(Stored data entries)
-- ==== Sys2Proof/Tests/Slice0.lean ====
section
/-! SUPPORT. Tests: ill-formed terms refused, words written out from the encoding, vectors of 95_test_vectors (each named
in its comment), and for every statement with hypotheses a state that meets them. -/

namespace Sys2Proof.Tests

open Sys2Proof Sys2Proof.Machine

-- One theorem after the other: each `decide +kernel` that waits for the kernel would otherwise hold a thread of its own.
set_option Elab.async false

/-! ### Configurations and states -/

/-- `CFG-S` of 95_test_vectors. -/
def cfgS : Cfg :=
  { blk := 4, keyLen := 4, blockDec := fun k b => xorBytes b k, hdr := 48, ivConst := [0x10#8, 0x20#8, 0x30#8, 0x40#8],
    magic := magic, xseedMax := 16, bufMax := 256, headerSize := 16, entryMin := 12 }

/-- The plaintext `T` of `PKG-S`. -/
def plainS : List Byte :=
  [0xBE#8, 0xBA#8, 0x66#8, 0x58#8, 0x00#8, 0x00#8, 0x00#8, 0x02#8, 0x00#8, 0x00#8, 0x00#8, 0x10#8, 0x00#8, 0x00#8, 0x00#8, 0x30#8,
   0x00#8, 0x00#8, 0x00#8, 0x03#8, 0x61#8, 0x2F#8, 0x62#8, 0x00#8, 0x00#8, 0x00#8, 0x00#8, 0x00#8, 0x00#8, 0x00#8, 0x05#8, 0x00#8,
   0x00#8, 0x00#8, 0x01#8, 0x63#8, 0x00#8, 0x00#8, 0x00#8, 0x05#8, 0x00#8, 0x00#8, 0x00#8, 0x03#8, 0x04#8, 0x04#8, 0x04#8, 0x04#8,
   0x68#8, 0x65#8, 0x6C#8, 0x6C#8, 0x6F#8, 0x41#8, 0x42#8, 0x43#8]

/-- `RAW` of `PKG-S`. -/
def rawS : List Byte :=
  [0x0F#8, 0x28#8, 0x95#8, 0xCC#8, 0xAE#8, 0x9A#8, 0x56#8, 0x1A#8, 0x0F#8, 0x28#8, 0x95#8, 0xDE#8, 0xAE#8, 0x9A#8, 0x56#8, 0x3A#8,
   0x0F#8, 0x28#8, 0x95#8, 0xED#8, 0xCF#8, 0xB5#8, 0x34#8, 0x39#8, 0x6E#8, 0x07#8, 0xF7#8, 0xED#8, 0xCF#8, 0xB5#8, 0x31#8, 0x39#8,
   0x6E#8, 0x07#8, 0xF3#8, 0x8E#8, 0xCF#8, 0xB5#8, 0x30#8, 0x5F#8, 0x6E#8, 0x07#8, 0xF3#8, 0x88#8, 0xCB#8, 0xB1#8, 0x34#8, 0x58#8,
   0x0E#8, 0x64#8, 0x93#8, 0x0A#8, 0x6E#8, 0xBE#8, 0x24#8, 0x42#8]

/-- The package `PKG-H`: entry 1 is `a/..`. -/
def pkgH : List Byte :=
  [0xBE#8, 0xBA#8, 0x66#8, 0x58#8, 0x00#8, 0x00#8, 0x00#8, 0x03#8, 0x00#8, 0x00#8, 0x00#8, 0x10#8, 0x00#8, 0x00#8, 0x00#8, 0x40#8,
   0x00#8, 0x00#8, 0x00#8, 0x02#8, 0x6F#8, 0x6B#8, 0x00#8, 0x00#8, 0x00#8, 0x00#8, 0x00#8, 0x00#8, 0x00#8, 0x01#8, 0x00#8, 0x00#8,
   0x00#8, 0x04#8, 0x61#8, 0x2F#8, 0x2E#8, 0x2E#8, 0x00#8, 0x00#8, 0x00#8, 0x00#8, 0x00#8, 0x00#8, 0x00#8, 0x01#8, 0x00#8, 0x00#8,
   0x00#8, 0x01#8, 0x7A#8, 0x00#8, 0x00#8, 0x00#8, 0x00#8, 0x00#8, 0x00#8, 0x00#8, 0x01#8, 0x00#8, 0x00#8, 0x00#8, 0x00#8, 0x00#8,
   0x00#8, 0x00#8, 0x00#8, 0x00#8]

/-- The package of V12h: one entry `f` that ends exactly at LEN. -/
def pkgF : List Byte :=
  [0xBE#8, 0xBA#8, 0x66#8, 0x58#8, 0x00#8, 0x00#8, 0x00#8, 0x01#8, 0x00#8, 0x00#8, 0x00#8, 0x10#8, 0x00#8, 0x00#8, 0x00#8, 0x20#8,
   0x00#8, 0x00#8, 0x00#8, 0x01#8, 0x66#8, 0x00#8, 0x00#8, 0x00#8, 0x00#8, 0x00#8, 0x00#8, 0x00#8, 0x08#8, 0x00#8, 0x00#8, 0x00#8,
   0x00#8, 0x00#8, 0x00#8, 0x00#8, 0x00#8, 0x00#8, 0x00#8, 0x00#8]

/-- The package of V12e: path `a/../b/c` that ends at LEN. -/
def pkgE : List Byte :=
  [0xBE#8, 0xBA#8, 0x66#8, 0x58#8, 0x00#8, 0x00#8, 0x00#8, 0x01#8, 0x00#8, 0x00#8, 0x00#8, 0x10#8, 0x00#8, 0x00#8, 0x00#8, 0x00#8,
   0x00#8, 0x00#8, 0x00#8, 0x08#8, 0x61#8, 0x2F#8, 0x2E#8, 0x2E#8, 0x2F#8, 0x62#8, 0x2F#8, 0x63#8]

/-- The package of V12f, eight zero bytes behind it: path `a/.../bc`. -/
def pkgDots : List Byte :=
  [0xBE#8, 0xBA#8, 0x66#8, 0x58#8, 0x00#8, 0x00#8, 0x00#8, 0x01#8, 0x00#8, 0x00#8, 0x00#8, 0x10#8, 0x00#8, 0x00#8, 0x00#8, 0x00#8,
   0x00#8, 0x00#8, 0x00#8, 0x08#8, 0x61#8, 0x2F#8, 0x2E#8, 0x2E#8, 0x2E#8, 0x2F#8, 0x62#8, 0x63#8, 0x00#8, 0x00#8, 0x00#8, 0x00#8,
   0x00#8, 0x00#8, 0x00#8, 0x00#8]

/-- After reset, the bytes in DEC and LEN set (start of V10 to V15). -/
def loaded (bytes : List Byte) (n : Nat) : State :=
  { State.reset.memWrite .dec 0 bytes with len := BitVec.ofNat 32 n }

Problem details
Retype all of the entries. Keep each one exactly as written.

Task answer
-- ==== Sys2Proof/Tests/Slice0.lean ====
section
/-! SUPPORT. Tests: ill-formed terms refused, words written out from the encoding, vectors of 95_test_vectors (each named
in its comment), and for every statement with hypotheses a state that meets them. -/

namespace Sys2Proof.Tests

open Sys2Proof Sys2Proof.Machine

-- One theorem after the other: each `decide +kernel` that waits for the kernel would otherwise hold a thread of its own.
set_option Elab.async false

/-! ### Configurations and states -/

/-- `CFG-S` of 95_test_vectors. -/
def cfgS : Cfg :=
  { blk := 4, keyLen := 4, blockDec := fun k b => xorBytes b k, hdr := 48, ivConst := [0x10#8, 0x20#8, 0x30#8, 0x40#8],
    magic := magic, xseedMax := 16, bufMax := 256, headerSize := 16, entryMin := 12 }

/-- The plaintext `T` of `PKG-S`. -/
def plainS : List Byte :=
  [0xBE#8, 0xBA#8, 0x66#8, 0x58#8, 0x00#8, 0x00#8, 0x00#8, 0x02#8, 0x00#8, 0x00#8, 0x00#8, 0x10#8, 0x00#8, 0x00#8, 0x00#8, 0x30#8,
   0x00#8, 0x00#8, 0x00#8, 0x03#8, 0x61#8, 0x2F#8, 0x62#8, 0x00#8, 0x00#8, 0x00#8, 0x00#8, 0x00#8, 0x00#8, 0x00#8, 0x05#8, 0x00#8,
   0x00#8, 0x00#8, 0x01#8, 0x63#8, 0x00#8, 0x00#8, 0x00#8, 0x05#8, 0x00#8, 0x00#8, 0x00#8, 0x03#8, 0x04#8, 0x04#8, 0x04#8, 0x04#8,
   0x68#8, 0x65#8, 0x6C#8, 0x6C#8, 0x6F#8, 0x41#8, 0x42#8, 0x43#8]

/-- `RAW` of `PKG-S`. -/
def rawS : List Byte :=
  [0x0F#8, 0x28#8, 0x95#8, 0xCC#8, 0xAE#8, 0x9A#8, 0x56#8, 0x1A#8, 0x0F#8, 0x28#8, 0x95#8, 0xDE#8, 0xAE#8, 0x9A#8, 0x56#8, 0x3A#8,
   0x0F#8, 0x28#8, 0x95#8, 0xED#8, 0xCF#8, 0xB5#8, 0x34#8, 0x39#8, 0x6E#8, 0x07#8, 0xF7#8, 0xED#8, 0xCF#8, 0xB5#8, 0x31#8, 0x39#8,
   0x6E#8, 0x07#8, 0xF3#8, 0x8E#8, 0xCF#8, 0xB5#8, 0x30#8, 0x5F#8, 0x6E#8, 0x07#8, 0xF3#8, 0x88#8, 0xCB#8, 0xB1#8, 0x34#8, 0x58#8,
   0x0E#8, 0x64#8, 0x93#8, 0x0A#8, 0x6E#8, 0xBE#8, 0x24#8, 0x42#8]

/-- The package `PKG-H`: entry 1 is `a/..`. -/
def pkgH : List Byte :=
  [0xBE#8, 0xBA#8, 0x66#8, 0x58#8, 0x00#8, 0x00#8, 0x00#8, 0x03#8, 0x00#8, 0x00#8, 0x00#8, 0x10#8, 0x00#8, 0x00#8, 0x00#8, 0x40#8,
   0x00#8, 0x00#8, 0x00#8, 0x02#8, 0x6F#8, 0x6B#8, 0x00#8, 0x00#8, 0x00#8, 0x00#8, 0x00#8, 0x00#8, 0x00#8, 0x01#8, 0x00#8, 0x00#8,
   0x00#8, 0x04#8, 0x61#8, 0x2F#8, 0x2E#8, 0x2E#8, 0x00#8, 0x00#8, 0x00#8, 0x00#8, 0x00#8, 0x00#8, 0x00#8, 0x01#8, 0x00#8, 0x00#8,
   0x00#8, 0x01#8, 0x7A#8, 0x00#8, 0x00#8, 0x00#8, 0x00#8, 0x00#8, 0x00#8, 0x00#8, 0x01#8, 0x00#8, 0x00#8, 0x00#8, 0x00#8, 0x00#8,
   0x00#8, 0x00#8, 0x00#8, 0x00#8]

/-- The package of V12h: one entry `f` that ends exactly at LEN. -/
def pkgF : List Byte :=
  [0xBE#8, 0xBA#8, 0x66#8, 0x58#8, 0x00#8, 0x00#8, 0x00#8, 0x01#8, 0x00#8, 0x00#8, 0x00#8, 0x10#8, 0x00#8, 0x00#8, 0x00#8, 0x20#8,
   0x00#8, 0x00#8, 0x00#8, 0x01#8, 0x66#8, 0x00#8, 0x00#8, 0x00#8, 0x00#8, 0x00#8, 0x00#8, 0x00#8, 0x08#8, 0x00#8, 0x00#8, 0x00#8,
   0x00#8, 0x00#8, 0x00#8, 0x00#8, 0x00#8, 0x00#8, 0x00#8, 0x00#8]

/-- The package of V12e: path `a/../b/c` that ends at LEN. -/
def pkgE : List Byte :=
  [0xBE#8, 0xBA#8, 0x66#8, 0x58#8, 0x00#8, 0x00#8, 0x00#8, 0x01#8, 0x00#8, 0x00#8, 0x00#8, 0x10#8, 0x00#8, 0x00#8, 0x00#8, 0x00#8,
   0x00#8, 0x00#8, 0x00#8, 0x08#8, 0x61#8, 0x2F#8, 0x2E#8, 0x2E#8, 0x2F#8, 0x62#8, 0x2F#8, 0x63#8]

/-- The package of V12f, eight zero bytes behind it: path `a/.../bc`. -/
def pkgDots : List Byte :=
  [0xBE#8, 0xBA#8, 0x66#8, 0x58#8, 0x00#8, 0x00#8, 0x00#8, 0x01#8, 0x00#8, 0x00#8, 0x00#8, 0x10#8, 0x00#8, 0x00#8, 0x00#8, 0x00#8,
   0x00#8, 0x00#8, 0x00#8, 0x08#8, 0x61#8, 0x2F#8, 0x2E#8, 0x2E#8, 0x2E#8, 0x2F#8, 0x62#8, 0x63#8, 0x00#8, 0x00#8, 0x00#8, 0x00#8,
   0x00#8, 0x00#8, 0x00#8, 0x00#8]

/-- After reset, the bytes in DEC and LEN set (start of V10 to V15). -/
def loaded (bytes : List Byte) (n : Nat) : State :=
  { State.reset.memWrite .dec 0 bytes with len := BitVec.ofNat 32 n }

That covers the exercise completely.